Why I'm Not a Full-Time Vegetarian

Because I don't wanna be!

Haha, The End.

Just kidding. My reasons for not committing to full-time vegetarianism are somewhat selfish, but also partly (I believe) founded in dietetic science. The boil down to convenience, nutritional adequacy, and taste preference. 

Convenience: Like I said, selfish. But also not selfish. Meat is a way of life in the U.S., and I never want to be the one person in the party who makes everyone else bend over backwards to accommodate my diet. As an American with mostly non-hippie friends, I feel meat is inevitable in my life.

Adequacy: Yes, I know plenty of vegetarians get all the vitamins and minerals and nutrients their bodies need. But I realize that consuming adequate amounts of Vitamin B12, Vitamin D, protein, etc. on a purely vegetarian diet would require an additional level of awareness and effort I'm just not ready for, especially since I cook for 5 people.

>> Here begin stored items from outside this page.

theorem execSysc_of_args {s2 : State} {args : List Word} (hdesc : bits (eval s1 e.toNat) 36 28 = 0)
    (hargs : Ends (syscArgs (eval s1 e.toNat) (List.range 6)) s1 args s2) (hfirm : mayBeFirm s2 (curSlot s2).task = true)
    (hstores : (curSlot s2).stores = []) :
    let n := fresh s2 (tokensOf s2)
    execSysc d e s = .next (takeWait { reason := .sysc, sent := true, peer := n.1 } (.sysc d n.1 none)
      (addService n.2 (estateOf s2 (curEstate s2)).part
        (.call (curEstate s2) n.1 s1.cur.core s1.cur.slot (bits (eval s1 e.toNat) 0 12) args))) := by
  refine run_of_waits ?_
  rw [ends_bind ht, run_get_bind]
  refine (run_ite_of_neg (not_not_intro hdesc)).trans ?_
  rw [ends_bind hargs, ends_bind (ends_firm_of_frontier hfirm), ends_bind (ends_emptyBuffer_of_nil hstores), run_get_bind]
  rfl

end

/-! ### UINT and NOTIFY (R255, R256, R335, R362) -/

section
variable {s s1 : State} {a b : Reg} (ht : Takes [a, b] none s s1)
include ht

theorem execUint_of_large (h : 16384 ≤ (gval s1 a).toNat) : execUint a b s = .next (illegalTrapped s1) := by
  refine run_of_traps ?_
  rw [ends_bind ht, run_get_bind]
  exact traps_ite_illegal h

theorem execUint_of_thread (h : (gval s1 a).toNat < 16384) (hfirm : mayBeFirm s1 (curSlot s1).task = true) :
    execUint a b s = .next (endFall 1 (addWb (wbPoint s1 1) (.uint (gval s1 a).toNat (gval s1 b)) s1)) := by
  refine run_of_ends ?_
  rw [ends_bind ht, run_get_bind]
  refine (run_ite_of_neg h.not_ge).trans ?_
  rw [ends_bind (ends_firm_of_frontier hfirm), run_get_bind]
  rfl

theorem execNotify_of_large (h : 64 ≤ (gval s1 a).toNat) : execNotify a b s = .next (illegalTrapped s1) := by
  refine run_of_traps ?_
  rw [ends_bind ht, run_get_bind]
  exact traps_ite_illegal h

theorem execNotify_of_vector (h : (gval s1 a).toNat < 64) (hfirm : mayBeFirm s1 (curSlot s1).task = true)
    (hstores : (curSlot s1).stores = []) :
    execNotify a b s = .next (endFall 1 (sendMsi s1 (estateOf s1 (curEstate s1)).part (gval s1 a).toNat (gval s1 b))) := by
  refine run_of_ends ?_
  rw [ends_bind ht, run_get_bind]
  refine (run_ite_of_neg h.not_ge).trans ?_
  rw [ends_bind (ends_firm_of_frontier hfirm), ends_bind (ends_emptyBuffer_of_nil hstores), run_get_bind]
  rfl

end

theorem applyThread_uint {w : Wb} {thread : Nat} {v : Word} (h : w.act = .uint thread v) (u : State) (core : Nat) :
    applyThread core u w = postUint u (slotOf u core w.slot).estate thread v := by
  simp only [applyThread, h]

theorem partOf_sendMsi_of_ne (s : State) {p q : Nat} (vector : Nat) (v : Word) (h : q ≠ p) :
    partOf (sendMsi s p vector v) q = partOf s q := by
  simp [sendMsi, setPart, partOf, mapFind_mapSet_of_ne _ _ h]

theorem mailbox_sendMsi (s : State) (p vector : Nat) {v : Word} (hv : v ≠ 0) :
    mapFind (partOf (sendMsi s p vector v) p).mailbox vector = some v := by
  simp only [sendMsi, partOf_setPart_self, hv, if_false]
  split
  · exact mapFind_mapSet_self ..
  · split <;> exact mapFind_mapSet_self ..

section
variable {s : State} {p vector : Nat} (hmsix : (partOf s p).msix = true) (v : Word)
include hmsix

theorem msiSent_sendMsi_of_unmasked (h : vector ∉ (partOf s p).masked) :
    (partOf (sendMsi s p vector v) p).msiSent = vector :: (partOf s p).msiSent := by
  simp [sendMsi, hmsix, h]

theorem msiPending_sendMsi_of_masked (h : vector ∈ (partOf s p).masked) :
    vector ∈ (partOf (sendMsi s p vector v) p).msiPending ∧ (partOf (sendMsi s p vector v) p).msiSent = (partOf s p).msiSent := by
  simp [sendMsi, hmsix, h]

end

theorem stateRegister_values (s : State) :
    let x := curSlot s
    let c := curCore s
    stateReg s 0x03 = some (BitVec.ofNat 64 s.cycle) ∧ stateReg s 0x01 = some (BitVec.ofNat 64 x.estate) ∧
      stateReg s 0x02 = some (BitVec.ofNat 64 (estateOf s x.estate).part) ∧ stateReg s 0x05 = some x.frm ∧
      stateReg s 0x06 = some x.fflags ∧ stateReg s 0x08 = some x.wdog ∧ stateReg s 0x09 = some c.dqbase ∧
      stateReg s 0x0A = some c.dqlim ∧ stateReg s 0x0B = some x.uih ∧ stateReg s 0x0C = some x.uiret ∧
      stateReg s 0x0D = some c.win ∧ stateReg s 0x0F = some x.uiex ∧ (∀ k, k < 3 → stateReg s (0x10 + k) = x.lc[k]?) :=
  ⟨rfl, rfl, rfl, rfl, rfl, rfl, rfl, rfl, rfl, rfl, rfl, rfl, fun _ => stateReg_counter s⟩

/-- What WRS does with its operand, register by register (R376). -/
theorem execWrs_results {s s1 : State} {idx : BitVec 8} {a : Reg} (ht : Takes [a] none s s1) :
    let n := idx.toNat
    let x := curSlot s1
    let c := curCore s1
    let v := gval s1 a
    (n = 0x05 → frmOk v = true → execWrs idx a s = .next (endFall 1 (setCurSlot s1 { x with frm := v }))) ∧
      (n = 0x06 → fflagsOk v = true → execWrs idx a s = .next (endFall 1 (setCurSlot s1 { x with fflags := v }))) ∧
      (n = 0x08 → execWrs idx a s = .next (endFall 1 (setCurSlot s1 { x with wdog := v }))) ∧
      (n = 0x0B → v.getLsbD 0 = false → v.toNat < 2 ^ 48 → execWrs idx a s = .next (endFall 1 (setCurSlot s1 { x with uih := v }))) ∧
      (n = 0x0C → v.getLsbD 0 = false → v.toNat < 2 ^ 48 → execWrs idx a s = .next (endFall 1 (setCurSlot s1 { x with uiret := v }))) ∧
      (n = 0x0F → execWrs idx a s = .next (endFall 1 (setCurSlot s1 { x with uiex := v }))) ∧
      (∀ k, k < 3 → n = 0x10 + k → execWrs idx a s = .next (endFall 1 (setCurSlot s1 { x with lc := x.lc.setIfInBounds k v }))) ∧
      (n = 0x0D → v.toNat < 2 ^ 40 → execWrs idx a s = .next (endFall 1 (addWb (wbPoint s1 1) (.win v) s1))) ∧
      (c.deque = [] → v.toNat % 64 = 0 → v.toNat < 2 ^ 18 →
        (n = 0x09 → v ≤ c.dqlim → c.dqlim.toNat ≤ 0x3C000 → execWrs idx a s =
          .next (endFall 1 (addWb (wbPoint s1 1) (.dqbase v) (setCore s1 s1.cur.core { c with dequeNext := 0 })))) ∧
        (n = 0x0A → c.dqbase ≤ v → v.toNat ≤ 0x3C000 → execWrs idx a s =
          .next (endFall 1 (addWb (wbPoint s1 1) (.dqlim v) (setCore s1 s1.cur.core { c with dequeNext := 0 }))))) := by
  refine ⟨fun hn h => ?_, fun hn h => ?_, fun hn => ?_, fun hn h0 h48 => ?_, fun hn h0 h48 => ?_, fun hn => ?_, fun k hk hn => ?_,
    fun hn h => ?_, fun hempty hmod hlt => ⟨fun hn hle hlim => ?_, fun hn hle hlim => ?_⟩⟩
  · exact execWrs_of_ends hn rfl ht (ends_putState_of_legal h (fun x => { x with frm := gval s1 a }) s1)
  · exact execWrs_of_ends hn rfl ht (ends_putState_of_legal h (fun x => { x with fflags := gval s1 a }) s1)
  · exact execWrs_of_ends hn rfl ht (ends_putState (fun x => { x with wdog := gval s1 a }) s1)
  · exact execWrs_of_ends hn rfl ht (ends_putState_of_legal ((offsetOk_iff _).2 ⟨h0, h48⟩) (fun x => { x with uih := gval s1 a }) s1)
  · exact execWrs_of_ends hn rfl ht (ends_putState_of_legal ((offsetOk_iff _).2 ⟨h0, h48⟩) (fun x => { x with uiret := gval s1 a }) s1)
  · exact execWrs_of_ends hn rfl ht (ends_putState (fun x => { x with uiex := gval s1 a }) s1)
  · match k, hk with
    | 0, _ | 1, _ | 2, _ => exact execWrs_of_ends hn rfl ht (ends_putState (fun x => { x with lc := x.lc.setIfInBounds _ (gval s1 a) }) s1)
  · exact execWrs_of_ends hn rfl ht ((run_ite_of_neg h.not_ge).trans rfl)
  · exact execWrs_of_ends hn rfl ht (ends_writeDeque_of_empty hempty hmod hlt hle hlim)
  · exact execWrs_of_ends hn rfl ht (ends_writeDeque_of_empty hempty hmod hlt hle hlim)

Taste: The thought of giving up hamburgers, chicken pot pie, and pulled pork forever brings me sincere sadness. Food is one of life's greatest pleasures and I believe we are entitled to enjoy it. I happen to enjoy meat, in moderation.

So what say you? How's about resolving to reduce your meat intake in this beautiful new year? I believe you can't go wrong in giving it a try!